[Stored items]

┌──

-- ==== Sys2Proof/Laws/KeepsOps.lean ====
section
/-! SUPPORT. `Keeps` of the operations and meanings of Machine/Ops.lean. -/

set_option Elab.async false

set_option linter.unusedTactic false
set_option linter.unreachableTactic false

namespace Sys2Proof.Machine

theorem keeps_State_modFn {msk : Nat} {s₀ s : State} (f : Fn) (g : FnState → FnState) (hk : Keeps msk s₀ s)
    (hm : Sub 0x2 msk := by first | assumption | (apply Sub.of; assumption; rfl)) :
    Keeps msk s₀ (State.modFn s f g) := by
  unfold State.modFn
  repeat' first
    | (with_reducible assumption) | ((with_reducible refine Sub.of hm ?_); exact rfl)
    | (with_reducible refine Keeps.ite ?_ ?_)
    | (fail_if_no_progress ((with_reducible refine Keeps.upd ?_ ?_ ?_ ?_ ?_ ?_ ?_ ?_ ?_ ?_ ?_ ?_ ?_ ?_ ?_ ?_ ?_ ?_ ?_ ?_ ?_ ?_ ?_ ?_ ?_ ?_ ?_ ?_ ?_ ?_ ?_) <;> first | exact Or.inl (Sub.of hm rfl) | with_reducible exact Or.inr rfl | skip))
    | (fail_if_no_progress extract_lets) | split | (refine Keeps.snd (by assumption) ?_)
    | (refine Keeps.fst (by assumption) ?_) | (refine Keeps.snd2 (by assumption) ?_) | (dsimp only)
    | (dsimp +zetaDelta only)

theorem keeps_State_modQueue {msk : Nat} {s₀ s : State} (q : Fin 32) (g : Queue → Queue) (hk : Keeps msk s₀ s)
    (hm : Sub 0x10 msk := by first | assumption | (apply Sub.of; assumption; rfl)) :
    Keeps msk s₀ (State.modQueue s q g) := by
  unfold State.modQueue
  repeat' first
    | (with_reducible assumption) | ((with_reducible refine Sub.of hm ?_); exact rfl)
    | (with_reducible refine Keeps.ite ?_ ?_)
    | (fail_if_no_progress ((with_reducible refine Keeps.upd ?_ ?_ ?_ ?_ ?_ ?_ ?_ ?_ ?_ ?_ ?_ ?_ ?_ ?_ ?_ ?_ ?_ ?_ ?_ ?_ ?_ ?_ ?_ ?_ ?_ ?_ ?_ ?_ ?_ ?_ ?_) <;> first | exact Or.inl (Sub.of hm rfl) | with_reducible exact Or.inr rfl | skip))
    | (fail_if_no_progress extract_lets) | split | (refine Keeps.snd (by assumption) ?_)
    | (refine Keeps.fst (by assumption) ?_) | (refine Keeps.snd2 (by assumption) ?_) | (dsimp only)
    | (dsimp +zetaDelta only)

theorem keeps_State_modLog {msk : Nat} {s₀ s : State} (g : Log → Log) (hk : Keeps msk s₀ s)
    (hm : Sub 0x80 msk := by first | assumption | (apply Sub.of; assumption; rfl)) :
    Keeps msk s₀ (State.modLog s g) := by
  unfold State.modLog
  repeat' first
    | (with_reducible assumption) | ((with_reducible refine Sub.of hm ?_); exact rfl)
    | (with_reducible refine Keeps.ite ?_ ?_)
    | (fail_if_no_progress ((with_reducible refine Keeps.upd ?_ ?_ ?_ ?_ ?_ ?_ ?_ ?_ ?_ ?_ ?_ ?_ ?_ ?_ ?_ ?_ ?_ ?_ ?_ ?_ ?_ ?_ ?_ ?_ ?_ ?_ ?_ ?_ ?_ ?_ ?_) <;> first | exact Or.inl (Sub.of hm rfl) | with_reducible exact Or.inr rfl | skip))
    | (fail_if_no_progress extract_lets) | split | (refine Keeps.snd (by assumption) ?_)
    | (refine Keeps.fst (by assumption) ?_) | (refine Keeps.snd2 (by assumption) ?_) | (dsimp only)
    | (dsimp +zetaDelta only)

theorem keeps_emit {msk : Nat} {s₀ s : State} (o : Output) (hk : Keeps msk s₀ s)
    (hm : Sub 0x200000000 msk := by first | assumption | (apply Sub.of; assumption; rfl)) : Keeps msk s₀ (emit o s) :=
  hk.trans ⟨⟨rfl, Nat.le_refl _, Nat.le_refl _, List.suffix_cons _ _, id, id, rfl, id⟩,
    by constructor <;> first | exact fun hb => Sub.no hb (Sub.of hm rfl) rfl | exact fun _ => rfl | rfl⟩

theorem keeps_draw {msk : Nat} {s₀ s : State} (hk : Keeps msk s₀ s)
    (hm : Sub 0x400000000 msk := by first | assumption | (apply Sub.of; assumption; rfl)) : Keeps msk s₀ (draw s).2 :=
  hk.trans ⟨⟨rfl, Nat.le_refl _, Nat.le_succ _, List.suffix_refl _, id, id, rfl, id⟩,
    by constructor <;> first | exact fun hb => Sub.no hb (Sub.of hm rfl) rfl | exact fun _ => rfl | rfl⟩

└──

WHAT IS NEEDED: Retyping every entry exactly is the whole of the task.

TASK OUTPUT:
-- ==== Sys2Proof/Laws/KeepsOps.lean ====
section
/-! SUPPORT. `Keeps` of the operations and meanings of Machine/Ops.lean. -/

set_option Elab.async false

set_option linter.unusedTactic false
set_option linter.unreachableTactic false

namespace Sys2Proof.Machine

theorem keeps_State_modFn {msk : Nat} {s₀ s : State} (f : Fn) (g : FnState → FnState) (hk : Keeps msk s₀ s)
    (hm : Sub 0x2 msk := by first | assumption | (apply Sub.of; assumption; rfl)) :
    Keeps msk s₀ (State.modFn s f g) := by
  unfold State.modFn
  repeat' first
    | (with_reducible assumption) | ((with_reducible refine Sub.of hm ?_); exact rfl)
    | (with_reducible refine Keeps.ite ?_ ?_)
    | (fail_if_no_progress ((with_reducible refine Keeps.upd ?_ ?_ ?_ ?_ ?_ ?_ ?_ ?_ ?_ ?_ ?_ ?_ ?_ ?_ ?_ ?_ ?_ ?_ ?_ ?_ ?_ ?_ ?_ ?_ ?_ ?_ ?_ ?_ ?_ ?_ ?_) <;> first | exact Or.inl (Sub.of hm rfl) | with_reducible exact Or.inr rfl | skip))
    | (fail_if_no_progress extract_lets) | split | (refine Keeps.snd (by assumption) ?_)
    | (refine Keeps.fst (by assumption) ?_) | (refine Keeps.snd2 (by assumption) ?_) | (dsimp only)
    | (dsimp +zetaDelta only)

theorem keeps_State_modQueue {msk : Nat} {s₀ s : State} (q : Fin 32) (g : Queue → Queue) (hk : Keeps msk s₀ s)
    (hm : Sub 0x10 msk := by first | assumption | (apply Sub.of; assumption; rfl)) :
    Keeps msk s₀ (State.modQueue s q g) := by
  unfold State.modQueue
  repeat' first
    | (with_reducible assumption) | ((with_reducible refine Sub.of hm ?_); exact rfl)
    | (with_reducible refine Keeps.ite ?_ ?_)
    | (fail_if_no_progress ((with_reducible refine Keeps.upd ?_ ?_ ?_ ?_ ?_ ?_ ?_ ?_ ?_ ?_ ?_ ?_ ?_ ?_ ?_ ?_ ?_ ?_ ?_ ?_ ?_ ?_ ?_ ?_ ?_ ?_ ?_ ?_ ?_ ?_ ?_) <;> first | exact Or.inl (Sub.of hm rfl) | with_reducible exact Or.inr rfl | skip))
    | (fail_if_no_progress extract_lets) | split | (refine Keeps.snd (by assumption) ?_)
    | (refine Keeps.fst (by assumption) ?_) | (refine Keeps.snd2 (by assumption) ?_) | (dsimp only)
    | (dsimp +zetaDelta only)

theorem keeps_State_modLog {msk : Nat} {s₀ s : State} (g : Log → Log) (hk : Keeps msk s₀ s)
    (hm : Sub 0x80 msk := by first | assumption | (apply Sub.of; assumption; rfl)) :
    Keeps msk s₀ (State.modLog s g) := by
  unfold State.modLog
  repeat' first
    | (with_reducible assumption) | ((with_reducible refine Sub.of hm ?_); exact rfl)
    | (with_reducible refine Keeps.ite ?_ ?_)
    | (fail_if_no_progress ((with_reducible refine Keeps.upd ?_ ?_ ?_ ?_ ?_ ?_ ?_ ?_ ?_ ?_ ?_ ?_ ?_ ?_ ?_ ?_ ?_ ?_ ?_ ?_ ?_ ?_ ?_ ?_ ?_ ?_ ?_ ?_ ?_ ?_ ?_) <;> first | exact Or.inl (Sub.of hm rfl) | with_reducible exact Or.inr rfl | skip))
    | (fail_if_no_progress extract_lets) | split | (refine Keeps.snd (by assumption) ?_)
    | (refine Keeps.fst (by assumption) ?_) | (refine Keeps.snd2 (by assumption) ?_) | (dsimp only)
    | (dsimp +zetaDelta only)

theorem keeps_emit {msk : Nat} {s₀ s : State} (o : Output) (hk : Keeps msk s₀ s)
    (hm : Sub 0x200000000 msk := by first | assumption | (apply Sub.of; assumption; rfl)) : Keeps msk s₀ (emit o s) :=
  hk.trans ⟨⟨rfl, Nat.le_refl _, Nat.le_refl _, List.suffix_cons _ _, id, id, rfl, id⟩,
    by constructor <;> first | exact fun hb => Sub.no hb (Sub.of hm rfl) rfl | exact fun _ => rfl | rfl⟩

theorem keeps_draw {msk : Nat} {s₀ s : State} (hk : Keeps msk s₀ s)
    (hm : Sub 0x400000000 msk := by first | assumption | (apply Sub.of; assumption; rfl)) : Keeps msk s₀ (draw s).2 :=
  hk.trans ⟨⟨rfl, Nat.le_refl _, Nat.le_succ _, List.suffix_refl _, id, id, rfl, id⟩,
    by constructor <;> first | exact fun hb => Sub.no hb (Sub.of hm rfl) rfl | exact fun _ => rfl | rfl⟩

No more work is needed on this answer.